DIRECTIONS →
The answer is a single figure: how many lines below contain the word "pending".

RECORDS SUPPLIED →

-- ==== Sys2Proof/Laws/State.lean ====
section
/-! SUPPORT. One lemma for each field of State under each update, so that no proof unfolds a record update. -/

namespace Sys2Proof.Machine

open Sys2Proof

/-! ### The halves -/

@[simp] theorem otherHalf_otherHalf (h : Half) : otherHalf (otherHalf h) = h := by cases h <;> rfl
@[simp] theorem otherHalf_ne (h : Half) : otherHalf h ≠ h := by cases h <;> decide
@[simp] theorem ne_otherHalf (h : Half) : h ≠ otherHalf h := by cases h <;> decide
theorem half_a (s : State) : s.half .a = s.a := rfl
theorem half_b (s : State) : s.half .b = s.b := rfl

/-! ### setHalf and modHalf -/

@[simp] theorem setHalf_now (s : State) (h : Half) (x : HalfState) : (s.setHalf h x).now = s.now := by cases h <;> rfl
@[simp] theorem setHalf_part (s : State) (h : Half) (x : HalfState) : (s.setHalf h x).part = s.part := by cases h <;> rfl
@[simp] theorem setHalf_mem (s : State) (h : Half) (x : HalfState) : (s.setHalf h x).mem = s.mem := by cases h <;> rfl
@[simp] theorem setHalf_held (s : State) (h : Half) (x : HalfState) : (s.setHalf h x).held = s.held := by cases h <;> rfl
@[simp] theorem setHalf_undef (s : State) (h : Half) (x : HalfState) : (s.setHalf h x).undef = s.undef := by cases h <;> rfl
@[simp] theorem setHalf_hostMem (s : State) (h : Half) (x : HalfState) : (s.setHalf h x).hostMem = s.hostMem := by cases h <;> rfl
@[simp] theorem setHalf_sdio (s : State) (h : Half) (x : HalfState) : (s.setHalf h x).sdio = s.sdio := by cases h <;> rfl
@[simp] theorem setHalf_tally (s : State) (h : Half) (x : HalfState) : (s.setHalf h x).tally = s.tally := by cases h <;> rfl
@[simp] theorem setHalf_sdioWorld (s : State) (h : Half) (x : HalfState) : (s.setHalf h x).sdioWorld = s.sdioWorld := by cases h <;> rfl
@[simp] theorem setHalf_canAWorld (s : State) (h : Half) (x : HalfState) : (s.setHalf h x).canAWorld = s.canAWorld := by cases h <;> rfl
@[simp] theorem setHalf_canBWorld (s : State) (h : Half) (x : HalfState) : (s.setHalf h x).canBWorld = s.canBWorld := by cases h <;> rfl
@[simp] theorem setHalf_pkgLimit (s : State) (h : Half) (x : HalfState) : (s.setHalf h x).pkgLimit = s.pkgLimit := by cases h <;> rfl
@[simp] theorem setHalf_uniqueId (s : State) (h : Half) (x : HalfState) : (s.setHalf h x).uniqueId = s.uniqueId := by cases h <;> rfl
@[simp] theorem setHalf_free (s : State) (h : Half) (x : HalfState) : (s.setHalf h x).free = s.free := by cases h <;> rfl
@[simp] theorem setHalf_pending (s : State) (h : Half) (x : HalfState) : (s.setHalf h x).pending = s.pending := by cases h <;> rfl
@[simp] theorem modHalf_now (s : State) (h : Half) (f : HalfState → HalfState) : (s.modHalf h f).now = s.now := by cases h <;> rfl
@[simp] theorem modHalf_part (s : State) (h : Half) (f : HalfState → HalfState) : (s.modHalf h f).part = s.part := by cases h <;> rfl
@[simp] theorem modHalf_mem (s : State) (h : Half) (f : HalfState → HalfState) : (s.modHalf h f).mem = s.mem := by cases h <;> rfl
@[simp] theorem modHalf_held (s : State) (h : Half) (f : HalfState → HalfState) : (s.modHalf h f).held = s.held := by cases h <;> rfl
@[simp] theorem modHalf_undef (s : State) (h : Half) (f : HalfState → HalfState) : (s.modHalf h f).undef = s.undef := by cases h <;> rfl
@[simp] theorem modHalf_hostMem (s : State) (h : Half) (f : HalfState → HalfState) : (s.modHalf h f).hostMem = s.hostMem := by cases h <;> rfl
@[simp] theorem modHalf_sdio (s : State) (h : Half) (f : HalfState → HalfState) : (s.modHalf h f).sdio = s.sdio := by cases h <;> rfl
@[simp] theorem modHalf_tally (s : State) (h : Half) (f : HalfState → HalfState) : (s.modHalf h f).tally = s.tally := by cases h <;> rfl
@[simp] theorem modHalf_sdioWorld (s : State) (h : Half) (f : HalfState → HalfState) : (s.modHalf h f).sdioWorld = s.sdioWorld := by cases h <;> rfl
@[simp] theorem modHalf_canAWorld (s : State) (h : Half) (f : HalfState → HalfState) : (s.modHalf h f).canAWorld = s.canAWorld := by cases h <;> rfl
@[simp] theorem modHalf_canBWorld (s : State) (h : Half) (f : HalfState → HalfState) : (s.modHalf h f).canBWorld = s.canBWorld := by cases h <;> rfl
@[simp] theorem modHalf_pkgLimit (s : State) (h : Half) (f : HalfState → HalfState) : (s.modHalf h f).pkgLimit = s.pkgLimit := by cases h <;> rfl
@[simp] theorem modHalf_uniqueId (s : State) (h : Half) (f : HalfState → HalfState) : (s.modHalf h f).uniqueId = s.uniqueId := by cases h <;> rfl
@[simp] theorem modHalf_free (s : State) (h : Half) (f : HalfState → HalfState) : (s.modHalf h f).free = s.free := by cases h <;> rfl
@[simp] theorem modHalf_pending (s : State) (h : Half) (f : HalfState → HalfState) : (s.modHalf h f).pending = s.pending := by cases h <;> rfl
@[simp] theorem setHalf_half (s : State) (h : Half) (x : HalfState) : (s.setHalf h x).half h = x := by cases h <;> rfl
@[simp] theorem setHalf_other (s : State) (h : Half) (x : HalfState) :
    (s.setHalf h x).half (otherHalf h) = s.half (otherHalf h) := by cases h <;> rfl
@[simp] theorem setHalf_of_other (s : State) (h : Half) (x : HalfState) :
    (s.setHalf (otherHalf h) x).half h = s.half h := by cases h <;> rfl
@[simp] theorem modHalf_half (s : State) (h : Half) (f : HalfState → HalfState) : (s.modHalf h f).half h = f (s.half h) := by
  cases h <;> rfl
@[simp] theorem modHalf_other (s : State) (h : Half) (f : HalfState → HalfState) :
    (s.modHalf h f).half (otherHalf h) = s.half (otherHalf h) := by cases h <;> rfl
@[simp] theorem modHalf_of_other (s : State) (h : Half) (f : HalfState → HalfState) :
    (s.modHalf (otherHalf h) f).half h = s.half h := by cases h <;> rfl
theorem modHalf_ne (s : State) {h g : Half} (f : HalfState → HalfState) (hn : g ≠ h) : (s.modHalf h f).half g = s.half g := by
  cases h <;> cases g <;> first | rfl | exact absurd rfl hn

/-! ### modDisp -/

@[simp] theorem modDisp_now (s : State) (h : Half) (f : Disp → Disp) : (s.modDisp h f).now = s.now := by cases h <;> rfl
@[simp] theorem modDisp_part (s : State) (h : Half) (f : Disp → Disp) : (s.modDisp h f).part = s.part := by cases h <;> rfl
@[simp] theorem modDisp_mem (s : State) (h : Half) (f : Disp → Disp) : (s.modDisp h f).mem = s.mem := by cases h <;> rfl
@[simp] theorem modDisp_held (s : State) (h : Half) (f : Disp → Disp) : (s.modDisp h f).held = s.held := by cases h <;> rfl
@[simp] theorem modDisp_undef (s : State) (h : Half) (f : Disp → Disp) : (s.modDisp h f).undef = s.undef := by cases h <;> rfl
@[simp] theorem modDisp_hostMem (s : State) (h : Half) (f : Disp → Disp) : (s.modDisp h f).hostMem = s.hostMem := by cases h <;> rfl
@[simp] theorem modDisp_sdio (s : State) (h : Half) (f : Disp → Disp) : (s.modDisp h f).sdio = s.sdio := by cases h <;> rfl
@[simp] theorem modDisp_tally (s : State) (h : Half) (f : Disp → Disp) : (s.modDisp h f).tally = s.tally := by cases h <;> rfl
@[simp] theorem modDisp_sdioWorld (s : State) (h : Half) (f : Disp → Disp) : (s.modDisp h f).sdioWorld = s.sdioWorld := by cases h <;> rfl
@[simp] theorem modDisp_canAWorld (s : State) (h : Half) (f : Disp → Disp) : (s.modDisp h f).canAWorld = s.canAWorld := by cases h <;> rfl
@[simp] theorem modDisp_canBWorld (s : State) (h : Half) (f : Disp → Disp) : (s.modDisp h f).canBWorld = s.canBWorld := by cases h <;> rfl
@[simp] theorem modDisp_pkgLimit (s : State) (h : Half) (f : Disp → Disp) : (s.modDisp h f).pkgLimit = s.pkgLimit := by cases h <;> rfl
@[simp] theorem modDisp_uniqueId (s : State) (h : Half) (f : Disp → Disp) : (s.modDisp h f).uniqueId = s.uniqueId := by cases h <;> rfl
@[simp] theorem modDisp_free (s : State) (h : Half) (f : Disp → Disp) : (s.modDisp h f).free = s.free := by cases h <;> rfl
@[simp] theorem modDisp_pending (s : State) (h : Half) (f : Disp → Disp) : (s.modDisp h f).pending = s.pending := by cases h <;> rfl
@[simp] theorem modDisp_half_disp (s : State) (h : Half) (f : Disp → Disp) : ((s.modDisp h f).half h).disp = f (s.half h).disp := by
  cases h <;> rfl
@[simp] theorem modDisp_half_dolly (s : State) (h : Half) (f : Disp → Disp) : ((s.modDisp h f).half h).dolly = (s.half h).dolly := by
  cases h <;> rfl
@[simp] theorem modDisp_half_hbm (s : State) (h : Half) (f : Disp → Disp) : ((s.modDisp h f).half h).hbm = (s.half h).hbm := by
  cases h <;> rfl
@[simp] theorem modDisp_half_link (s : State) (h : Half) (f : Disp → Disp) : ((s.modDisp h f).half h).link = (s.half h).link := by
  cases h <;> rfl
@[simp] theorem modDisp_half_prot (s : State) (h : Half) (f : Disp → Disp) : ((s.modDisp h f).half h).prot = (s.half h).prot := by
  cases h <;> rfl
@[simp] theorem modDisp_half_hzn (s : State) (h : Half) (f : Disp → Disp) : ((s.modDisp h f).half h).hzn = (s.half h).hzn := by
  cases h <;> rfl
@[simp] theorem modDisp_half_isl (s : State) (h : Half) (f : Disp → Disp) : ((s.modDisp h f).half h).isl = (s.half h).isl := by
  cases h <;> rfl
@[simp] theorem modDisp_half_zen (s : State) (h : Half) (f : Disp → Disp) : ((s.modDisp h f).half h).zen = (s.half h).zen := by
  cases h <;> rfl
@[simp] theorem modDisp_half_session (s : State) (h : Half) (f : Disp → Disp) : ((s.modDisp h f).half h).session = (s.half h).session := by
  cases h <;> rfl
@[simp] theorem modDisp_half_chans (s : State) (h : Half) (f : Disp → Disp) : ((s.modDisp h f).half h).chans = (s.half h).chans := by
  cases h <;> rfl
@[simp] theorem modDisp_half_rotor (s : State) (h : Half) (f : Disp → Disp) : ((s.modDisp h f).half h).rotor = (s.half h).rotor := by
  cases h <;> rfl
@[simp] theorem modDisp_half_can (s : State) (h : Half) (f : Disp → Disp) : ((s.modDisp h f).half h).can = (s.half h).can := by
  cases h <;> rfl
@[simp] theorem modDisp_half_pcie (s : State) (h : Half) (f : Disp → Disp) : ((s.modDisp h f).half h).pcie = (s.half h).pcie := by
  cases h <;> rfl
@[simp] theorem modDisp_half_boot (s : State) (h : Half) (f : Disp → Disp) : ((s.modDisp h f).half h).boot = (s.half h).boot := by
  cases h <;> rfl
@[simp] theorem modDisp_other (s : State) (h : Half) (f : Disp → Disp) :
    (s.modDisp h f).half (otherHalf h) = s.half (otherHalf h) := by cases h <;> rfl
@[simp] theorem modDisp_of_other (s : State) (h : Half) (f : Disp → Disp) :
    (s.modDisp (otherHalf h) f).half h = s.half h := by cases h <;> rfl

RESPONSE AREA →
3